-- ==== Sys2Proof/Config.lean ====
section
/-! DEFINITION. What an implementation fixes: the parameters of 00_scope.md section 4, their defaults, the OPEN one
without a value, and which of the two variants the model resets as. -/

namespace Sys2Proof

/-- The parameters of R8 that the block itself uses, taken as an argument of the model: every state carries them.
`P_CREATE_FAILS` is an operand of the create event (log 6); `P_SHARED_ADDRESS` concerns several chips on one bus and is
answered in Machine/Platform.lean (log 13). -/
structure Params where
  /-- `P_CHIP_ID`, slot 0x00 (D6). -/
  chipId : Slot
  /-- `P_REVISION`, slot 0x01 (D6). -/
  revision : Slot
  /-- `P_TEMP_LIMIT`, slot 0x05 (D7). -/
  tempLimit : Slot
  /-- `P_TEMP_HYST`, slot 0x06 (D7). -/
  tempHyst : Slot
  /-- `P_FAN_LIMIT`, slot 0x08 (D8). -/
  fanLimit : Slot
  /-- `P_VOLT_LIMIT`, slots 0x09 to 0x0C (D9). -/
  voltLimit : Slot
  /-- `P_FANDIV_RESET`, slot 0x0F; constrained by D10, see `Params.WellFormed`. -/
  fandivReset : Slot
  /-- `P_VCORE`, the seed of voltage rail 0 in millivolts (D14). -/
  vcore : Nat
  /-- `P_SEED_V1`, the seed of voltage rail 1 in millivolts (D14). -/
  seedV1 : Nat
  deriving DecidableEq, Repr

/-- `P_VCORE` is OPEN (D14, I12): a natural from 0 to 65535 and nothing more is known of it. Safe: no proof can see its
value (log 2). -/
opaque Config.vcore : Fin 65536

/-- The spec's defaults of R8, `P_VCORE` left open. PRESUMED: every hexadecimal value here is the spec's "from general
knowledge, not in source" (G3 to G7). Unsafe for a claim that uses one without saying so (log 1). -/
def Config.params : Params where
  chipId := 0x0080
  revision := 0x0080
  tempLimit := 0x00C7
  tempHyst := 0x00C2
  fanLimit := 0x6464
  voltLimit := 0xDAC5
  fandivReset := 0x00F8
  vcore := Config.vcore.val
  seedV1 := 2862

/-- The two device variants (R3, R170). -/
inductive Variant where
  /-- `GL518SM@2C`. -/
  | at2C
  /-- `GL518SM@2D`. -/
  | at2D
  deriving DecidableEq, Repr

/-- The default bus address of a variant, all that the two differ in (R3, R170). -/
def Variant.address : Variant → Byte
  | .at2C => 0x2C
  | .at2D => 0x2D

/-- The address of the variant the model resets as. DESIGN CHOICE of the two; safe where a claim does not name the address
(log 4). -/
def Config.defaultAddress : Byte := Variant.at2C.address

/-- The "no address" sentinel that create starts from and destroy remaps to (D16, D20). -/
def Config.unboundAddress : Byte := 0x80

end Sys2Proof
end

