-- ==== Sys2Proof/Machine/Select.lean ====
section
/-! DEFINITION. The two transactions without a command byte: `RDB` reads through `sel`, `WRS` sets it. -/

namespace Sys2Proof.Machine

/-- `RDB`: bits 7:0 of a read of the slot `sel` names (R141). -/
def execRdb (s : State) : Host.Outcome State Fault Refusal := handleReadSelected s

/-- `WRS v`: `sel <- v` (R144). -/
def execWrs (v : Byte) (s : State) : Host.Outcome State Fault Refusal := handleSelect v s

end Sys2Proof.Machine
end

*-*-*

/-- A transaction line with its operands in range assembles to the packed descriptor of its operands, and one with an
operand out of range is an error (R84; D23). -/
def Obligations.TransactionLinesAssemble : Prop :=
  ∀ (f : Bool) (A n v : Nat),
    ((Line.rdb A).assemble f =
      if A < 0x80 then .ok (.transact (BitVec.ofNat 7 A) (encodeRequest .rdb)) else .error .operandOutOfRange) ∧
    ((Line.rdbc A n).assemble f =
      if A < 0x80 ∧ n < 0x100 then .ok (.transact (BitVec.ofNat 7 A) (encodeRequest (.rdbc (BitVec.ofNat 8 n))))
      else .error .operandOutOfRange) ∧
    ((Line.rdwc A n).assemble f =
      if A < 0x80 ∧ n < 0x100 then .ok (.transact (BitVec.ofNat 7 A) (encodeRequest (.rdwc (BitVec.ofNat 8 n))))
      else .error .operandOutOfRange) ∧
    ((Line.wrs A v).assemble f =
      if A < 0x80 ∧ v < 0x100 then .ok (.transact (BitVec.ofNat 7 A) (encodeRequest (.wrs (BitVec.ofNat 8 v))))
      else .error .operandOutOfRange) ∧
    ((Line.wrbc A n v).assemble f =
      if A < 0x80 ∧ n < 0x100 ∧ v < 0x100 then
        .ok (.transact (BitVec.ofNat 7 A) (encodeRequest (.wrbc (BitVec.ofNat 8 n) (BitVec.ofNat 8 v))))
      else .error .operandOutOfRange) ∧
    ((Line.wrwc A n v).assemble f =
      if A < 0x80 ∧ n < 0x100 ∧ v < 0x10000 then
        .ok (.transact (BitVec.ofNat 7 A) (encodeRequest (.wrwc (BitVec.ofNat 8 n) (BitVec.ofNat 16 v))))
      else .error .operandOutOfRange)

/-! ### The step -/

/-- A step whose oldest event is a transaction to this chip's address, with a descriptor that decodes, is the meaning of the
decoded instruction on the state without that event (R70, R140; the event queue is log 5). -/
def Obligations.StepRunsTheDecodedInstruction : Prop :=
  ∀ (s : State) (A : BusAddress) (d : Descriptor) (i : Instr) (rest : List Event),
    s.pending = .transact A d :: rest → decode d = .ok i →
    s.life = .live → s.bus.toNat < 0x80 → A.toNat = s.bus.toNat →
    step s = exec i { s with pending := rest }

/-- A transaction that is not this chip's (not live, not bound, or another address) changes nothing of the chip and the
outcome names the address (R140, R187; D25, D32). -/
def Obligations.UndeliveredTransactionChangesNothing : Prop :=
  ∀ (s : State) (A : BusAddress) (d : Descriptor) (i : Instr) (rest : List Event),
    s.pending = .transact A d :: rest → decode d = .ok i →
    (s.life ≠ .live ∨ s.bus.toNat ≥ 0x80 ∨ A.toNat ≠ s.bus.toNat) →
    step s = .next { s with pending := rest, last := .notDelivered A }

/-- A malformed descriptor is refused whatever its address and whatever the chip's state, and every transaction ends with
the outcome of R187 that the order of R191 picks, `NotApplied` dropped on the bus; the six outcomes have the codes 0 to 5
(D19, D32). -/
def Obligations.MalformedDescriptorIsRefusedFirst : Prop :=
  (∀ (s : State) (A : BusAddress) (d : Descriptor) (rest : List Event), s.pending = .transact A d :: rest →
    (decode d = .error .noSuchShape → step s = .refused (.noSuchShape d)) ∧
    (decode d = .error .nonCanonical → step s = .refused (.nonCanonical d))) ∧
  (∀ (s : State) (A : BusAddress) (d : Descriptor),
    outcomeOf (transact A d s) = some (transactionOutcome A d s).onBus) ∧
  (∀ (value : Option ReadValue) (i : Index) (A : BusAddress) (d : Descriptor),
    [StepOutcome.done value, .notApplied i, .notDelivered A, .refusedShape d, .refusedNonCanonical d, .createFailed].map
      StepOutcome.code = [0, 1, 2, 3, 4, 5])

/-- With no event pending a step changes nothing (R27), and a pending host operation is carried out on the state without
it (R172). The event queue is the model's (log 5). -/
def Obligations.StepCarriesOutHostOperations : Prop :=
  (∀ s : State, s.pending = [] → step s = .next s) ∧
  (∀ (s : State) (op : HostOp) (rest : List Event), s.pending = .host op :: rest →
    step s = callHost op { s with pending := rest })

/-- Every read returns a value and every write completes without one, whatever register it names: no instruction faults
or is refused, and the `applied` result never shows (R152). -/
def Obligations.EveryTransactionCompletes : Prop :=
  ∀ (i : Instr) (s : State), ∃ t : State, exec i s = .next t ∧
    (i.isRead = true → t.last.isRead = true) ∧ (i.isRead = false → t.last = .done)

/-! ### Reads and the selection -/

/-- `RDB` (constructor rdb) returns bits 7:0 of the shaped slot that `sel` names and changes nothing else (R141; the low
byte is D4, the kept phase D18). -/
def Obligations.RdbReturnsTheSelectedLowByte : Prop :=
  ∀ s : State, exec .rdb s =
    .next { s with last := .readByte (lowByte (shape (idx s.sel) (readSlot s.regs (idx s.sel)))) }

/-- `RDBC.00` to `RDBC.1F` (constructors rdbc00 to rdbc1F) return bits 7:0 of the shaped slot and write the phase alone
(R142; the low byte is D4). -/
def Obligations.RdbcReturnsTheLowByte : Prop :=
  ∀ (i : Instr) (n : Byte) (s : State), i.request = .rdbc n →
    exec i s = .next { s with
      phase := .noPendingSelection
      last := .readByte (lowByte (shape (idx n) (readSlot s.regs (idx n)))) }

*-*-*

### Activity
Reproduce the entries above exactly, but only the lines between the line holding "(∀ (value : Option" and the line holding "StepOutcome.code = [0, 1, 2, 3, 4, 5])", inclusive.

### Solution for this exercise
  (∀ (value : Option ReadValue) (i : Index) (A : BusAddress) (d : Descriptor),
    [StepOutcome.done value, .notApplied i, .notDelivered A, .refusedShape d, .refusedNonCanonical d, .createFailed].map
      StepOutcome.code = [0, 1, 2, 3, 4, 5])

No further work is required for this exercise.